The two plots illustrate the power of a commodity market. The combination of open standards (NVMe and PCIe), huge demand, and competing vendors led to great benefits for customers. Today, top PCIe 5.0 data center SSDs such as the Kioxia CM7-R or Samsung PM1743 achieve up to 13 GB/s read throughput and 2.7M+ random read IOPS. Modern servers have around 100 PCIe lanes, making it possible to have a dozen of SSDs (each usually using 4 lanes) in a single server at full bandwidth. For example, in our lab we have a single-socket Zen 4 server with 8 Kioxia CM7-R SSDs, which achieves 100GB/s (!) I/O bandwidth:

AWS EC2 was an early NVMe pioneer, launching the i3 instance with 8 physically-attached NVMe SSDs in early 2017. At that time, NVMe SSDs were still expensive, and having 8 in a single server was quite remarkable. The per-SSD read (2 GB/s) and write (1 GB/s) performance was considered state of the art as well. Another step forward occurred in 2019 with the launch of i3en instances, which doubled storage capacity per dollar.

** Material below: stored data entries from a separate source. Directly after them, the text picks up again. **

/-- Reset while not busy, alone or with a word presented at the same time: every element at its value, no event (R230). That a word presented with it is neither
run nor kept rests on the priority of reset (R213) and on the model's form of that move, log entry 10. `ADDR` is not named: the spec leaves it open. -/
def Obligations.ResetPutsEveryElementAtItsValue : Prop :=
  ∀ (s : State) (alongside : Option ReqWord) (rest : List Input), s.busy = false → s.inputs = .reset alongside :: rest →
    ∃ t, step s = .next t ∧ t.phase = .unconstructed ∧ t.rdy = false ∧ t.cf = { d := false, c := false, b := false } ∧
      t.bl = false ∧ t.busy = false ∧ t.trace = s.trace ∧ t.cfg = s.cfg ∧ t.inputs = rest

/-- R32: the state right after reset. `ADDR` is not named: the spec leaves it open. -/
def Obligations.ResetStateHasTheTabulatedValues : Prop :=
  State.reset.phase = .unconstructed ∧ State.reset.rdy = false ∧ State.reset.cf = { d := false, c := false, b := false } ∧
    State.reset.bl = false ∧ State.reset.busy = false ∧ State.reset.readyO = false ∧ State.reset.busyO = false ∧
    State.reset.cfg.width = 16

/-- The block waits for a request and runs nothing by itself (a step that leaves the state as it is: log entry 9); in `UNCONSTRUCTED` the only legal
request is CONSTRUCT. -/
def Obligations.BlockWaitsForTheHost : Prop :=
  (∀ s : State, s.busy = false → s.inputs = [] → step s = .next s) ∧ ∀ i : Instr, legal i .unconstructed = isConstruct i

/-- A well-formed configuration (pins pairwise distinct, width in 1..40) is taken with the values written down; an ill-formed one is refused, for its pins or
for its width where that alone is wrong; every machine has a well-formed one. -/
def Obligations.IllFormedConfigurationsAreRefused : Prop :=
  (∀ r : RawParams,
    (r.pins.Distinct ∧ WidthInRange r.width → ∃ p, r.check = .ok p ∧ p.pins = r.pins ∧ p.width = r.width ∧ p.tWrUs = r.tWrUs) ∧
      (¬(r.pins.Distinct ∧ WidthInRange r.width) → ∃ e, r.check = .error e) ∧
      (¬r.pins.Distinct → WidthInRange r.width → r.check = .error .pinsOverlap) ∧
      (r.pins.Distinct → ¬WidthInRange r.width → r.check = .error .widthOutOfRange)) ∧
    ∀ s : State, s.cfg.pins.Distinct ∧ WidthInRange s.cfg.width

/-! ## Invariants -/

/-- Every step keeps the invariant of the block's state: `RDY` is 1 exactly in the phases after an answered probe, between requests `PHASE` is one of the
three visible values, a stuck block has `RDY` = 1, `CF.C` and `CF.B` are 0, and before `INIT_BL_ON` `BL` and `CF.D` are 0. -/
def Obligations.StepKeepsTheInvariant : Prop :=
  ∀ s t : State, Inv s → step s = .next t → Inv t

/-- Every step keeps the write spacing: each `WRITE` is followed at once by `WAIT(T_WR_US)` (R105), except the last `WRITE` of a block that is stuck in it (R206):
that one counts as emitted and has no `WAIT` after it, which is the model's form of a stuck block, log entry 4. -/
def Obligations.StepKeepsTheWriteSpacing : Prop :=
  ∀ s t : State, TracePaced s → step s = .next t → TracePaced t

/-- Both invariants hold right after reset. -/
def Obligations.InvariantsHoldAtReset : Prop :=
  Inv State.reset ∧ TracePaced State.reset

/-! ## What the LCD receives -/

/-- Whatever the pin assignment, an observer of the expander's pins, whose levels the `WRITE`s set (R51), and who latches at every fall of enable (R60, R61),
receives exactly the nibbles of the request: the bytes of the display requests high nibble first with their register select, and CONSTRUCT's four lone
nibbles and six command bytes, all as commands. The observer is the model's own, computed from the events: log entry 19. -/
def Obligations.LcdLatchesTheNibblesOfTheRequest : Prop :=
  ∀ (i : Instr) (s : State), legal i s.phase = true → TransportCompletes s →
    (isConstruct i = true → s.answers.probe = true) → (isConstruct i = false → s.rdy = true) →
    ∃ t es, exec i s = .next t ∧ t.trace = s.trace ++ es ∧ latches s.cfg.pins false es = lcdNibbles i s

/-- After a request that wrote, the expander's outputs, which hold until the next `WRITE` (R51), rest with enable low (R103) and the backlight as `BL` says. The
observer of the outputs is the model's own, computed from the events: log entry 19. -/
def Obligations.ExpanderRestsWithEnableLow : Prop :=
  ∀ (i : Instr) (s : State), legal i s.phase = true → TransportCompletes s →
    (isConstruct i = true → s.answers.probe = true) → (isConstruct i = false → s.rdy = true) →
    ∃ t es b, exec i s = .next t ∧ t.trace = s.trace ++ es ∧ expanderPort es = some b ∧
      b.getLsbD s.cfg.pins.en = false ∧ b.getLsbD s.cfg.pins.bl = t.bl

/-- PRINT of a text is its PRINTCHAR requests one after another; nothing of the block's state changes, and the events are those of the characters in text order. -/
def Obligations.PrintIsItsCharactersInOrder : Prop :=
  ∀ (text : List Byte) (s : State) (a : Answers) (rest : List Input), s.phase = .ready ∨ s.phase = .abandoned → s.busy = false →
    .never ∉ a.writes → s.inputs = presentations (printWords text) a ++ rest →
    ∃ t, core.run text.length s = .next t ∧ t.phase = s.phase ∧ t.rdy = s.rdy ∧ t.addr = s.addr ∧ t.cf = s.cf ∧ t.bl = s.bl ∧
      t.busy = false ∧ t.cfg = s.cfg ∧ t.inputs = rest ∧ t.trace = s.trace ++ text.flatMap fun c => s.byteEvents c true
end

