-- ==== Sys2Proof/Laws/PerInstr.lean ====
section
/-! SUPPORT. Statements about every instruction as text, one lemma per constructor. EncodedInItsRow: the encoder's word of a request is a word of its row of
spec/30_encoding.md R72. -/

namespace Sys2Proof.Laws.EncodedInItsRow

open Sys2Proof.Machine

/-- The request's word fits its row's match and mask (R72). -/
def Statement (i : Instr) : Prop := encode i &&& (opcodeRow i).mask = (opcodeRow i).value

theorem construct (addr : Addr7) : Statement (.construct addr) := by
  revert addr; unfold Statement; decide

theorem clear : Statement .clear := by unfold Statement; decide

theorem setCursor (x y : Byte) : Statement (.setCursor x y) := by
  unfold Statement
  ext k hk
  simp only [encode, requestWord, opcodeRow, BitVec.getElem_and, BitVec.getElem_append]
  interval_cases k <;> simp

theorem backlightOn : Statement .backlightOn := by unfold Statement; decide

theorem backlightOff : Statement .backlightOff := by unfold Statement; decide

theorem displayOn : Statement .displayOn := by unfold Statement; decide

theorem displayOff : Statement .displayOff := by unfold Statement; decide

theorem printChar (c : Byte) : Statement (.printChar c) := by
  revert c; unfold Statement; decide

end Sys2Proof.Laws.EncodedInItsRow
end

Since then, several NVMe instance types, including i4i and im4gn, have been launched. Surprisingly, however, the performance has not increased; seven years after the i3 launch, we are still stuck with 2 GB/s per SSD. Indeed, the venerable i3 and i3en instances basically remain the best EC2 has to offer in terms of IO-bandwidth/$ and SSD-capacity/$, respectively. Personally, I find this very surprising given the SSD bandwidth explosion and cost reductions we have seen on the commodity market. At this point, the performance gap between state-of-the-art SSDs and those offered by major cloud vendors, especially in read throughput, write throughput, and IOPS, is nearing an order of magnitude. (Azure's top NVMe instances are only slightly faster than AWS's.)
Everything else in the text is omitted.